Extracted information START

-- ==== Sys2Proof/Certificates/Slice0/Obligations.lean ====
section
/-! DEFINITION. What is claimed of the model, for the provers: one proposition each, named for what it states. -/

open Sys2Proof Sys2Proof.Machine

/-- A step is exec of the command in front, on the state with the rest of the queue; an empty queue idles (assumption 1). -/
def Obligations.StepRunsFrontCommand : Prop :=
  (∀ (c : Instr) (rest : List Instr) (s : State), step { s with pending := c :: rest } = exec c { s with pending := rest })
    ∧ ∀ s : State, s.pending = [] → step s = .next { s with timeNs := s.timeNs + 1 }

/-- The one stop of the model is undefined behaviour (R18, R451, R455), which the assertion of PERST_N ends. -/
def Obligations.OnlyUndefinedBehaviourStops : Prop :=
  ∀ (c : Instr) (s : State),
    (∃ t, exec c s = .next t) ∧ (s.undef = false ∨ c = .perstNAssert)
      ∨ exec c s = .fault .behaviourUndefined ∧ s.undef = true ∧ c ≠ .perstNAssert

/-- Undefined behaviour begins at RAIL_OUT_OF_RANGE (or REFCLK_PCIE_LOSS) and ends at PERST_N (R455). -/
def Obligations.RailOutOfRangeUntilPerst : Prop :=
  (∀ s : State, s.up = true → exec .railOutOfRange s = .next { s with undef := true })
    ∧ (∀ (c : Instr) (s : State), s.undef = true → c ≠ .perstNAssert → exec c s = .fault .behaviourUndefined)
    ∧ (∀ s : State, s.pins.perstN = true → ∃ t, exec .perstNAssert s = .next t ∧ t.undef = false ∧ t.pins.perstN = false)
    ∧ ∀ (c : Instr) (s t : State), s.canon = true → exec c s = .next t → s.undef = false → t.undef = true →
        (c = .railOutOfRange ∨ c = .refclkPcieLoss) ∧ s.pins.perstN = true

/-- Canonical form is kept by every step of every command. -/
def Obligations.StepKeepsCanonicalForm : Prop :=
  ∀ s t : State, s.canon = true → step s = .next t → t.canon = true

/-- The invariant of StepKeepsCanonicalForm holds at reset, where registers read their reset values and marks read 0. -/
def Obligations.ResetIsCanonical : Prop :=
  State.reset.canon = true ∧ State.reset.pins.perstN = false ∧ State.reset.undef = false ∧ State.reset.pending = []
    ∧ State.reset.flights = [] ∧ (∀ a, State.reset.reg a = resetOf a) ∧ ∀ n, State.reset.mark n = 0

/-- The queue of commands is first in, first out: no command touches what waits behind it. -/
def Obligations.QueueIsFirstInFirstOut : Prop :=
  ∀ s t : State, s.canon = true → step s = .next t → t.pending = s.pending.tail

/-- Held in reset, the part does nothing (Table 19.9; assumption 2). -/
def Obligations.QuietWhileHeldInReset : Prop :=
  ∀ (c : Instr) (s : State), s.undef = false → s.pins.perstN = false →
    (match c with
     | .perstNRelease => True
     | .coolFlowOkLow => True
     | .coolFlowOkHigh => True
     | .refclkFLoss _ => True
     | .refclkFRestore _ => True
     | .jtagTapReset => True
     | .jtagIdcode => True
     | .jtagBypass _ _ => True
     | .jtagSamplePreload _ => True
     | .jtagExtest _ => True
     | c => exec c s = .next s)

/-- PERST_N_ASSERT (R9, R315, R457): everything at reset, but what has its own power or no reset. PERST_N_RELEASE: the Plinth is
scanned (R315) and the filter of R458 runs. -/
def Obligations.PerstResetsAndScans : Prop :=
  (∀ s : State,
    (s.pins.perstN = false → exec .perstNAssert s = .next s)
    ∧ (s.pins.perstN = true → ∃ t, exec .perstNAssert s = .next t
        ∧ t = { State.reset with
                  pending := s.pending, free := t.free, nextKey := s.nextKey, jtag := s.jtag
                  pins := { s.pins with perstN := false, thermTrip := false, smbReleased := true }
                  plArray := t.plArray, plEc := s.plEc, plMark := s.plMark, nandSb := s.nandSb.map Superblock.lost }
        ∧ (s.canon = true → ∀ a : Nat,
            (∀ k ∈ [s.plBank0, s.plBank1], ∀ o ∈ k.op.toList ++ k.held.toList,
              if o.erase then a / plBlock ≠ o.block else a / 32 ≠ o.line) →
            memByte erasedByte t.plArray a = memByte erasedByte s.plArray a)))
  ∧ ∀ s : State, s.undef = false →
    (s.pins.perstN = true → exec .perstNRelease s = .next s)
    ∧ (s.pins.perstN = false → s.canon = true → (∀ e ∈ s.plMark, e.1 < 512) → ∃ t, exec .perstNRelease s = .next t
        ∧ t.pins = { s.pins with perstN := true, smbReleased := false }
        ∧ t.pw = { s.pw with coolArmed := !s.pins.coolFlowOk }
        ∧ { t with pins := s.pins, pw := s.pw, regs := s.regs } = s
        ∧ (∀ e ∈ s.plMark, t.plIndet e.1 = true)
        ∧ ∀ a : Nat, (∀ w < 16, a ≠ PL_INDET w) → a ≠ PL_STATUS → t.reg a = s.reg a)

/-- The commands of the JTAG port (R461): each changes the port alone. -/
def Obligations.JtagPortCommands : Prop :=
  ∀ s : State, s.undef = false →
    exec .jtagTapReset s = .next { s with jtag := { s.jtag with ir := 1, driven := false } }
    ∧ exec .jtagIdcode s = .next { s with jtag := { s.jtag with ir := 1, tdo := 0x1C007A69, driven := false } }
    ∧ (∀ (ir : BitVec 4) (tdi : Bool), ir ≠ 0 → ir ≠ 1 → ir ≠ 2 → ir = 15 ∨ s.field QN_STATUS 1 0 = 0 →
        exec (.jtagBypass ir tdi) s = .next { s with jtag := { s.jtag with ir := ir, tdo := if tdi then 2 else 0, driven := false } })
    ∧ (∀ tdi : BitVec 11, ∃ t, exec (.jtagSamplePreload tdi) s = .next t ∧ t.jtag.ir = 2 ∧ t.jtag.bsr = tdi ∧ t.jtag.driven = false
        ∧ t.jtag.tdo.getLsbD 10 = s.pins.perstN ∧ t.jtag.tdo.getLsbD 9 = s.pins.coolFlowOk
        ∧ t.jtag.tdo.getLsbD 8 = !s.pins.thermTrip ∧ { t with jtag := s.jtag, free := s.free } = s)
    ∧ (∀ tdi : BitVec 11, ∃ t, exec (.jtagExtest tdi) s = .next t ∧ t.jtag.ir = 0 ∧ t.jtag.bsr = tdi ∧ t.jtag.driven = true
        ∧ t.jtag.tdo.getLsbD 10 = s.pins.perstN ∧ t.jtag.tdo.getLsbD 9 = s.pins.coolFlowOk
        ∧ t.jtag.tdo.getLsbD 8 = !s.pins.thermTrip ∧ { t with jtag := s.jtag, free := s.free } = s)

/-- The package's links (R350, R361, R451, R460). -/
def Obligations.PackageLinks : Prop :=
  ∀ s : State, s.up = true →
    (∀ gts lanes : Nat, s.pcie.linkUp = false → gts ∈ [640, 320, 160, 80, 50, 25] → lanes ∈ [16, 8, 4, 1] →
      exec (.pcieLinkUp gts lanes) s = .next { s with pcie := { s.pcie with linkUp := true, gts := gts, lanes := lanes } })
    ∧ (∀ gts lanes : Nat, s.pcie.linkUp = true ∨ gts ∉ [640, 320, 160, 80, 50, 25] ∨ lanes ∉ [16, 8, 4, 1] →
      exec (.pcieLinkUp gts lanes) s = .next s)
    ∧ exec .configSpaceReady s = .next { s with pcie := { s.pcie with cfgReady := true } }
    ∧ exec .smbusClockLowTimeout s = .next { s with pins := { s.pins with smbReleased := true } }
    ∧ exec .refclkPcieLoss s = .next { s with undef := true }

/-- The regions of the ball array (Table 19.2, R445). -/
def Obligations.BallRegions : Prop :=
  [Region.m, .t, .e, .b, .l, .p, .c].map regionCount = [48, 248, 280, 280, 264, 264, 4092]
    ∧ ∀ r c : Nat, 1 ≤ r → r ≤ 74 → 1 ≤ c → c ≤ 74 →
        (ballRegion r c = .m ↔ r ≤ 4 ∧ c ≤ 12) ∧ (ballRegion r c = .t ↔ r ≤ 4 ∧ 13 ≤ c)
        ∧ (ballRegion r c = .e ↔ 5 ≤ r ∧ 71 ≤ c) ∧ (ballRegion r c = .b ↔ 71 ≤ r ∧ c ≤ 70)
        ∧ (ballRegion r c = .l ↔ 5 ≤ r ∧ r ≤ 70 ∧ c ≤ 4) ∧ (ballRegion r c = .p ↔ 5 ≤ r ∧ r ≤ 70 ∧ 5 ≤ c ∧ c ≤ 8)
        ∧ (ballRegion r c = .c ↔ 5 ≤ r ∧ r ≤ 70 ∧ 9 ≤ c ∧ c ≤ 70)

/-- What the balls carry (R446 to R449), counted, and Example 19.1. -/
def Obligations.BallMap : Prop :=
  (ballCount Ball.isSignal, ballCount (· == .unconnected), ballCount Ball.isRail, ballCount (· == .ground)) = (215, 1, 2050, 3210)
    ∧ ([Rail.vsrd, .vsrh, .vhbmq, .vhbm, .vnand, .vnandq, .vpp, .vcore, .vaon].map fun r => ballCount (· == .rail r))
        = [126, 122, 118, 224, 106, 102, 98, 1142, 8]
    ∧ rowName 56 = ['B', 'W'] ∧ ballAt 56 71 = .fabric 3 2 false true
    ∧ rowName 57 = ['B', 'Y'] ∧ ballAt 57 71 = .fabric 3 2 false false
    ∧ ballAt 55 71 = .ground ∧ ballAt 58 71 = .ground ∧ ∀ r : Nat, 5 ≤ r → r ≤ 74 → ballAt r 72 = .ground

/-- Accesses of another size or alignment (R8). -/
def Obligations.OddAccessesDiscarded : Prop :=
  ∀ (s : State) (sec : Bool) (addr : BitVec 26) (size : Nat) (v : DWord), s.up = true →
    ¬ ((size = 4 ∨ size = 8) ∧ addr.toNat % size = 0) →
    exec (.registerWrite sec addr size v) s = .next s
      ∧ exec (.registerRead sec addr size) s = .next { s with pcie := { s.pcie with rdData := 0 } }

Extracted information END

* _Task description_
Using the entries shown above, reproduce verbatim the lines from the line bearing "the Plinth is" to the line bearing "exec .jtagTapReset s", inclusive.

* _Result_
/-- PERST_N_ASSERT (R9, R315, R457): everything at reset, but what has its own power or no reset. PERST_N_RELEASE: the Plinth is
scanned (R315) and the filter of R458 runs. -/
def Obligations.PerstResetsAndScans : Prop :=
  (∀ s : State,
    (s.pins.perstN = false → exec .perstNAssert s = .next s)
    ∧ (s.pins.perstN = true → ∃ t, exec .perstNAssert s = .next t
        ∧ t = { State.reset with
                  pending := s.pending, free := t.free, nextKey := s.nextKey, jtag := s.jtag
                  pins := { s.pins with perstN := false, thermTrip := false, smbReleased := true }
                  plArray := t.plArray, plEc := s.plEc, plMark := s.plMark, nandSb := s.nandSb.map Superblock.lost }
        ∧ (s.canon = true → ∀ a : Nat,
            (∀ k ∈ [s.plBank0, s.plBank1], ∀ o ∈ k.op.toList ++ k.held.toList,
              if o.erase then a / plBlock ≠ o.block else a / 32 ≠ o.line) →
            memByte erasedByte t.plArray a = memByte erasedByte s.plArray a)))
  ∧ ∀ s : State, s.undef = false →
    (s.pins.perstN = true → exec .perstNRelease s = .next s)
    ∧ (s.pins.perstN = false → s.canon = true → (∀ e ∈ s.plMark, e.1 < 512) → ∃ t, exec .perstNRelease s = .next t
        ∧ t.pins = { s.pins with perstN := true, smbReleased := false }
        ∧ t.pw = { s.pw with coolArmed := !s.pins.coolFlowOk }
        ∧ { t with pins := s.pins, pw := s.pw, regs := s.regs } = s
        ∧ (∀ e ∈ s.plMark, t.plIndet e.1 = true)
        ∧ ∀ a : Nat, (∀ w < 16, a ≠ PL_INDET w) → a ≠ PL_STATUS → t.reg a = s.reg a)

/-- The commands of the JTAG port (R461): each changes the port alone. -/
def Obligations.JtagPortCommands : Prop :=
  ∀ s : State, s.undef = false →
    exec .jtagTapReset s = .next { s with jtag := { s.jtag with ir := 1, driven := false } }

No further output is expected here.